Government, transport and utility workers also contribute significantly. A common theme here is features that are most important are either directly related to government work or somehow often implicated with government. Indeed, whether a person is employed or not seriously colors their view of how the government should be run.
Expected
I was right about unemployment and the black population playing a large role in elections! Sweet validation.
New Model
The new model I will estimate is:
I include all the top four variables that were selected for by the boosted trees. All of those features, with the exception of black, are indicators of employment. To control for age, race, and economic status of the district I include percentage black, over age 65, and median income. I include the amount of National Park land because that land is owned by the government, and provides employment and tourist attractions for citizens. City and coast are to control for urban populations and location respectively. Coast especially should account for the democratic “coastal elite”. Enroll is to control for those voters whose children are enrolled in public schools, also a factor that would color their view of the government.
Lets let er rip
new_vars = ['per_construc', 'per_black', 'per_unemplyd', 'per_transprt', 'per_gvtwrkr', 'per_enroll', 'per_age65',
'mdnincm','populatn', 'intrland', 'city', 'coast' ]
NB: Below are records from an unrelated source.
-- ==== Sys2Proof/Decode.lean ====
section
/-! DEFINITION. The decoder: total on any words, refusing by name (R120, R137 step 2), and after it the
encoder, written from the same tables (R108 to R128). -/
namespace Sys2Proof

open Encoding

/-- Why the decoder refuses: the fault lies in the first word, or in the second (R138); or the words given are
too few. -/
inductive DecodeError where
  | firstWord
  | secondWord
  | tooShort
  deriving DecidableEq, Repr

/-- Class 0, integer arithmetic (R121): base and type. -/
def Decode.class0 (base : Nat) (t : BitVec 2) (o : Ops) : Option Instr :=
  match base with
  | 0 => some (.add t o)
  | 1 => some (.sub t o)
  | 2 => some (.addx t o)
  | 3 => some (.subx t o)
  | 4 => some (.adds t o)
  | 5 => some (.subs t o)
  | 6 => some (.mul t o)
  | 7 => some (.mulh t o)
  | 8 => some (.mad t o)
  | 9 => some (.div t o)
  | 10 => some (.rem t o)
  | 11 => some (.min t o)
  | 12 => some (.max t o)
  | 13 => some (.clamp t o)
  | 14 => some (.lea t o)
  | 15 => some (.absd t o)
  | _ => none

/-- Class 2, floating point (R123): base and format. -/
def Decode.class2 (base : Nat) (f : BitVec 2) (o : Ops) : Option Instr :=
  match base with
  | 0 => some (.fadd f o)
  | 1 => some (.fsub f o)
  | 2 => some (.fmul f o)
  | 3 => some (.fma f o)
  | 4 => some (.fmin f o)
  | 5 => some (.fmax f o)
  | 6 => some (.fdiv f o)
  | 7 => some (.fsqrt f o)
  | 8 => some (.frcp f o)
  | 9 => some (.frsq f o)
  | 10 => some (.fexp2 f o)
  | 11 => some (.flog2 f o)
  | 12 => some (.fcmp 0#2 f o)
  | 13 => some (.fcmp 1#2 f o)
  | 14 => some (.fcmp 2#2 f o)
  | 15 => some (.fcmp 3#2 f o)
  | _ => none

/-- Class 1, bits, compare and select (R122): the index in its half, and the width. -/
def Decode.class1 (idx : Nat) (w : Bool) (o : Ops) : Option Instr :=
  match idx with
  | 0 => some (.andB w o)
  | 1 => some (.orB w o)
  | 2 => some (.xorB w o)
  | 3 => some (.andn w o)
  | 4 => some (.notB w o)
  | 5 => some (.lut3 w o)
  | 6 => some (.shl w o)
  | 7 => some (.shr w o)
  | 8 => some (.sar w o)
  | 9 => some (.rol w o)
  | 10 => some (.bfx w o)
  | 11 => some (.bfxs w o)
  | 12 => some (.bfi w o)
  | 13 => some (.popc w o)
  | 14 => some (.clz w o)
  | 15 => some (.ctz w o)
  | 16 => some (.brev w o)
  | 17 => some (.prmb w o)
  | 18 => some (.sel w o)
  | 19 => some (.mov w o)
  | 20 => some (.cmpEq w o)
  | 21 => some (.cmpNe w o)
  | 22 => some (.cmpLt w o)
  | 23 => some (.cmpLe w o)
  | 24 => some (.cmpLtn w o)
  | 25 => some (.cmpLen w o)
  | 26 => some (.testZ w o)
  | 27 => some (.testNz w o)
  | _ => none

/-- Class 3, conversion, narrow formats, dot and quantise (R124). -/
def Decode.class3 (idx : Nat) (o : Ops) : Option Instr :=
  match idx with
  | 0x00 => some (.cvt 0#4 o)
  | 0x01 => some (.cvt 1#4 o)
  | 0x02 => some (.cvt 2#4 o)
  | 0x03 => some (.cvt 3#4 o)
  | 0x04 => some (.cvt 4#4 o)
  | 0x05 => some (.cvt 5#4 o)
  | 0x06 => some (.cvt 6#4 o)
  | 0x07 => some (.cvt 7#4 o)
  | 0x08 => some (.cvt 8#4 o)
  | 0x09 => some (.cvt 9#4 o)
  | 0x0A => some (.cvt 10#4 o)
  | 0x0B => some (.cvt 11#4 o)
  | 0x0C => some (.cvt 12#4 o)
  | 0x0D => some (.cvt 13#4 o)
  | 0x0E => some (.cvt 14#4 o)
  | 0x0F => some (.cvt 15#4 o)
  | 0x10 => some (.frnd o)
  | 0x11 => some (.fclass o)
  | 0x12 => some (.pack o)
  | 0x13 => some (.unpk o)
  | 0x14 => some (.dot4 0#2 o)
  | 0x15 => some (.dot4 1#2 o)
  | 0x16 => some (.dot4 2#2 o)
  | 0x17 => some (.dot4 3#2 o)
  | 0x18 => some (.dot2 false o)
  | 0x19 => some (.dot2 true o)
  | 0x1A => some (.dot8 o)
  | 0x20 => some (.qnt 0#2 o)
  | 0x21 => some (.qnt 1#2 o)
  | 0x22 => some (.qnt 2#2 o)
  | 0x23 => some (.qnt 3#2 o)
  | 0x24 => some (.dqnt 0#2 o)
  | 0x25 => some (.dqnt 1#2 o)
  | 0x26 => some (.dqnt 2#2 o)
  | 0x27 => some (.dqnt 3#2 o)
  | 0x28 => some (.bxenc 0#2 o)
  | 0x29 => some (.bxenc 1#2 o)
  | 0x2A => some (.bxenc 2#2 o)
  | 0x2B => some (.bxdecBx3 o)
  | 0x2C => some (.bxdecBx5 o)
  | 0x2D => some (.bxdecBx8 o)
  | _ => none

/-- Class 4, control and lanes (R125). -/
def Decode.class4 (idx : Nat) (low : BitVec 22) (o : Ops) (c : Ctl) : Option Instr :=
  match idx with
  | 0x00 => some (.br low)
  | 0x01 => some (.brc (low.extractLsb' 15 7) (low.extractLsb' 0 15))
  | 0x02 => some (.brx o c)
  | 0x03 => some (.call low)
  | 0x04 => some (.callx o)
  | 0x05 => some (.ret o)
  | 0x06 => some (.jenr o)
  | 0x07 => some (.jwait o)
  | 0x08 => some (.exit o)
  | 0x09 => some (.wbase o)
  | 0x0A => some (.nop o)
  | 0x0B => some (.yield o)
  | 0x0C => some (.ballot o)
  | 0x0D => some (.vany o)
  | 0x0E => some (.vall o)
  | 0x0F => some (.rankl o)
  | 0x10 => some (.elect o)
  | 0x11 => some (.rdln o)
  | 0x12 => some (.wrln o)
  | 0x13 => some (.shfl o)
  | 0x14 => some (.shflx o)
  | 0x15 => some (.shflu o)
  | 0x16 => some (.shfld o)
  | 0x17 => some (.scana o)
  | 0x18 => some (.reda o)
  | 0x19 => some (.redm o)
  | 0x1A => some (.syncw o c)
  | 0x1B => some (.actm o)
  | 0x1C => some (.sleep o)
  | _ => none

/-- Class 5, memory (R126). -/
def Decode.class5 (idx : Nat) (o : Ops) (c : Ctl) : Option Instr :=
  match idx with
  | 0x00 => some (.ld 0#3 o)
  | 0x01 => some (.ld 1#3 o)
  | 0x02 => some (.ld 2#3 o)
  | 0x03 => some (.ld 3#3 o)
  | 0x04 => some (.ld 4#3 o)
  | 0x05 => some (.ld 5#3 o)
  | 0x06 => some (.ld 6#3 o)
  | 0x07 => some (.pf o)
  | 0x08 => some (.st 0#3 o)
  | 0x09 => some (.st 1#3 o)
  | 0x0A => some (.st 2#3 o)
  | 0x0B => some (.st 3#3 o)
  | 0x0C => some (.st 4#3 o)
  | 0x0D => some (.stc o)
  | 0x0E => some (.lde o)
  | 0x10 => some (.ldt 0#3 o)
  | 0x11 => some (.ldt 1#3 o)
  | 0x12 => some (.ldt 2#3 o)
  | 0x13 => some (.ldt 3#3 o)
  | 0x14 => some (.ldt 4#3 o)
  | 0x15 => some (.ldt 5#3 o)
  | 0x16 => some (.ldt 6#3 o)
  | 0x18 => some (.stt 0#3 o)
  | 0x19 => some (.stt 1#3 o)
  | 0x1A => some (.stt 2#3 o)
  | 0x1B => some (.stt 3#3 o)
  | 0x1C => some (.stt 4#3 o)
  | 0x20 => some (.ldp 0#3 o)
  | 0x21 => some (.ldp 1#3 o)
  | 0x22 => some (.ldp 2#3 o)
  | 0x23 => some (.ldp 3#3 o)
  | 0x24 => some (.ldp 4#3 o)
  | 0x25 => some (.ldp 5#3 o)
  | 0x26 => some (.ldp 6#3 o)
  | 0x28 => some (.stp 0#3 o)
  | 0x29 => some (.stp 1#3 o)
  | 0x2A => some (.stp 2#3 o)
  | 0x2B => some (.stp 3#3 o)
  | 0x2C => some (.stp 4#3 o)
  | 0x30 => some (.pushv o)
  | 0x31 => some (.popv o)
  | 0x32 => some (.atom o c)
  | 0x33 => some (.cas o c)
  | 0x34 => some (.red o c)
  | 0x35 => some (.lda o c)
  | 0x36 => some (.stl o c)
  | 0x37 => some (.fence o c)
  | 0x38 => some (.cinv o)
  | 0x39 => some (.cwb o)
  | _ => none

/-- Class 6, engines, matrix and barriers (R127). -/
def Decode.class6 (idx : Nat) (o : Ops) (c : Ctl) : Option Instr :=
  match idx with
  | 0x00 => some (.cpy o c)
  | 0x01 => some (.cpyg o c)
  | 0x02 => some (.cpys o c)
  | 0x03 => some (.cpyr o c)
  | 0x04 => some (.coll o c)
  | 0x05 => some (.tlrd o)
  | 0x06 => some (.tlarm o c)
  | 0x08 => some (.mxw o c)
  | 0x09 => some (.mxs o c)
  | 0x0A => some (.mxd o c)
  | 0x0B => some (.mxz o c)
  | 0x10 => some (.bari o c)
  | 0x11 => some (.bara o c)
  | 0x12 => some (.barx o c)
  | 0x13 => some (.barw o c)
  | 0x14 => some (.bart o c)
  | 0x15 => some (.bard o c)
  | 0x18 => some (.crit o)
  | 0x19 => some (.uncrit o)
  | _ => none

/-- Class 7, system, publication, speculation and work creation (R128). -/
def Decode.class7 (idx : Nat) (o : Ops) (c : Ctl) : Option Instr :=
  match idx with
  | 0x00 => some (.publish o c)
  | 0x01 => some (.adopt o c)
  | 0x02 => some (.retract o c)
  | 0x03 => some (.icinv o c)
  | 0x08 => some (.tryR o c)
  | 0x09 => some (.commit o c)
  | 0x0A => some (.abort o c)
  | 0x0B => some (.tstat o)
  | 0x10 => some (.launch o)
  | 0x11 => some (.tsub o)
  | 0x12 => some (.tdone o)
  | 0x13 => some (.spawn o)
  | 0x14 => some (.erarm o)
  | 0x15 => some (.erpass o)
  | 0x20 => some (.trap o)
  | 0x21 => some (.rte o)
  | 0x22 => some (.rdsr o)
  | 0x23 => some (.wrsr o)
  | 0x24 => some (.bkpt o)
  | 0x25 => some (.sysc o)
  | 0x26 => some (.halt o)
  | 0x27 => some (.tlbi o c)
  | 0x28 => some (.ctxsw o)
  | _ => none

/-- The instruction an opcode names, with the fields of its words as they stand. The S bit of formats J and
JC is 0 (R114). -/
def Decode.build (s : Bool) (op : BitVec 9) (low : BitVec 22) (w1 : Word) (lit : Word) : Option Instr :=
  let o := unpackOps s low lit
  let idx := op.extractLsb' 0 6
  match (op.extractLsb' 6 3).toNat with
  | 0 => Decode.class0 (op.extractLsb' 2 4).toNat (op.extractLsb' 0 2) o
  | 1 => Decode.class1 (op.extractLsb' 0 5).toNat (op.getLsbD 5) o
  | 2 => Decode.class2 (op.extractLsb' 2 4).toNat (op.extractLsb' 0 2) o
  | 3 => Decode.class3 idx.toNat o
  | 4 => if s && (idx == 0#6 || idx == 1#6 || idx == 3#6) then none
         else Decode.class4 idx.toNat low o (unpackCtl w1)
  | 5 => Decode.class5 idx.toNat o (unpackCtl w1)
  | 6 => Decode.class6 idx.toNat o (unpackCtl w1)
  | _ => Decode.class7 idx.toNat o (unpackCtl w1)

/-- The fields of a first word. -/
def Decode.first (w0 w1 lit : Word) : Option Instr :=
  Decode.build (w0.getLsbD 31) (w0.extractLsb' 22 9) (w0.extractLsb' 0 22) w1 lit

/-- Whether a second word follows this first word (R108, R110, R111). -/
def Decode.needsSecond (w0 : Word) : Bool :=
  match Decode.first w0 0 0 with
  | some i => twoWords i
  | none => false

/-- Decode a first word and, where one follows, a second (step 2 of R137). -/
def decode (w0 w1 : Word) : Except DecodeError Instr :=
  match Decode.first w0 w1 0 with
  | none => .error .firstWord
  | some i0 =>
    let i := if hasLiteral i0 then (Decode.first w0 w1 w1).getD i0 else i0
    if !firstOk i then .error .firstWord
    else if !secondOk i then .error .secondWord
    else .ok i

/-- A little-endian word at the head of a list of bytes (R4). -/
def Decode.word : List Byte → Option (Word × List Byte)
  | b0 :: b1 :: b2 :: b3 :: rest => some (b3 ++ b2 ++ b1 ++ b0, rest)
  | _ => none

/-- Decode the instruction at the head of a list of bytes and answer the rest. -/
def decodeBytes (bs : List Byte) : Except DecodeError (Instr × List Byte) :=
  match Decode.word bs with
  | none => .error .tooShort
  | some (w0, rest) =>
    if Decode.needsSecond w0 then
      match Decode.word rest with
      | none => .error .tooShort
      | some (w1, rest') => (decode w0 w1).map (·, rest')
    else (decode w0 0).map (·, rest)

/-! ## The encoder -/

/-- The first word of an instruction that has an encoding. -/
def encodeFirst (i : Instr) : Option Word :=
  match i with
  | .br off => some (packWord false 0x100#9 off)
  | .brc c off => some (packWord false 0x101#9 (c ++ off))
  | .call off => some (packWord false 0x103#9 off)
  | _ =>
    match row i, ops i with
    | some r, some o => some (packWord o.s r.op (packLow o))
    | _, _ => none

/-- The second word, where the instruction takes one. -/
def encodeSecond (i : Instr) : Option Word :=
  match ctl i with
  | some c => some (packCtl c)
  | none => if hasLiteral i then (ops i).map (·.lit) else none

/-- The words of an instruction; none for a step of the part, which has no encoding. -/
def encode (i : Instr) : List Word :=
  match encodeFirst i with
  | none => []
  | some w0 => w0 :: (encodeSecond i).toList

/-- Decode what `encode` writes: one word or two. -/
def decodeWords : List Word → Except DecodeError Instr
  | [w0] => if Decode.needsSecond w0 then .error .tooShort else decode w0 0
  | [w0, w1] => if Decode.needsSecond w0 then decode w0 w1 else .error .tooShort
  | _ => .error .tooShort

/-- The bytes of a word in memory (R4, R108). -/
def Decode.bytesOf (w : Word) : List Byte :=
  [w.extractLsb' 0 8, w.extractLsb' 8 8, w.extractLsb' 16 8, w.extractLsb' 24 8]

/-- The two words that a table entry of `nbits` bits with value `w` stands for: bit 0 of `w` is bit 0 of the first
word, bit 32 is bit 0 of the second, and bits from `nbits` up are 0. -/
def Decode.tableWords (nbits w : Nat) : Word × Word :=
  let v := w % 2 ^ nbits
  (BitVec.ofNat 32 v, BitVec.ofNat 32 (v / 2 ^ 32))

/-- The instruction the decoder reads from an entry of the opcode table, laid out as the part stores it. -/
def decodeTableWord (nbits w : Nat) : Option Instr :=
  let (w0, w1) := Decode.tableWords nbits w
  match decodeBytes (Decode.bytesOf w0 ++ Decode.bytesOf w1) with
  | .ok (i, _) => some i
  | .error _ => none

end Sys2Proof
end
new_x_const = sm.add_constant(congress[new_vars])
new_model = Logit(congress.repub, new_x_const).fit()
new_model.summary()
Optimization terminated successfully.
Current function value: 0.504768
Iterations 7
Dep. Variable: | repub | No. Observations: | 435 |
---|---|---|---|
Model: | Logit | Df Residuals: | 422 |
Method: | MLE | Df Model: | 12 |
Date: | Sun, 15 Jan 2017 | Pseudo R-squ.: | 0.2705 |
Time: | 12:59:28 | Log-Likelihood: | -219.57 |
converged: | True | LL-Null: | -301.01 |
LLR p-value: | 1.362e-28 |
coef | std err | z | P>|z| | [95.0% Conf. Int.] | |
---|---|---|---|---|---|
const | -2.1656 | 3.265 | -0.663 | 0.507 | -8.566 4.235 |
per_construc | 0.3077 | 0.210 | 1.466 | 0.143 | -0.104 0.719 |
per_black | -0.0291 | 0.013 | -2.304 | 0.021 | -0.054 -0.004 |
per_unemplyd | -1.7545 | 0.268 | -6.558 | 0.000 | -2.279 -1.230 |
per_transprt | -0.1287 | 0.220 | -0.585 | 0.559 | -0.560 0.303 |
per_gvtwrkr | -0.1081 | 0.064 | -1.680 | 0.093 | -0.234 0.018 |
per_enroll | 0.2008 | 0.080 | 2.524 | 0.012 | 0.045 0.357 |
per_age65 | -0.0035 | 0.055 | -0.063 | 0.949 | -0.111 0.104 |
mdnincm | -1.363e-05 | 2.27e-05 | -0.602 | 0.547 | -5.8e-05 3.08e-05 |
populatn | 9.015e-06 | 3.18e-06 | 2.837 | 0.005 | 2.79e-06 1.52e-05 |
intrland | 2.114e-08 | 1.15e-08 | 1.846 | 0.065 | -1.31e-09 4.36e-08 |
city | -0.4814 | 0.286 | -1.685 | 0.092 | -1.041 0.079 |
coast | -0.6496 | 0.267 | -2.432 | 0.015 | -1.173 -0.126 |
new_predictions = np.array([1 if x >= 0.5 else 0 for x in new_model.predict()])
print classification_report(congress.repub, new_predictions)
print "Confusion matrix:\n"
print confusion_matrix(congress.repub, new_predictions)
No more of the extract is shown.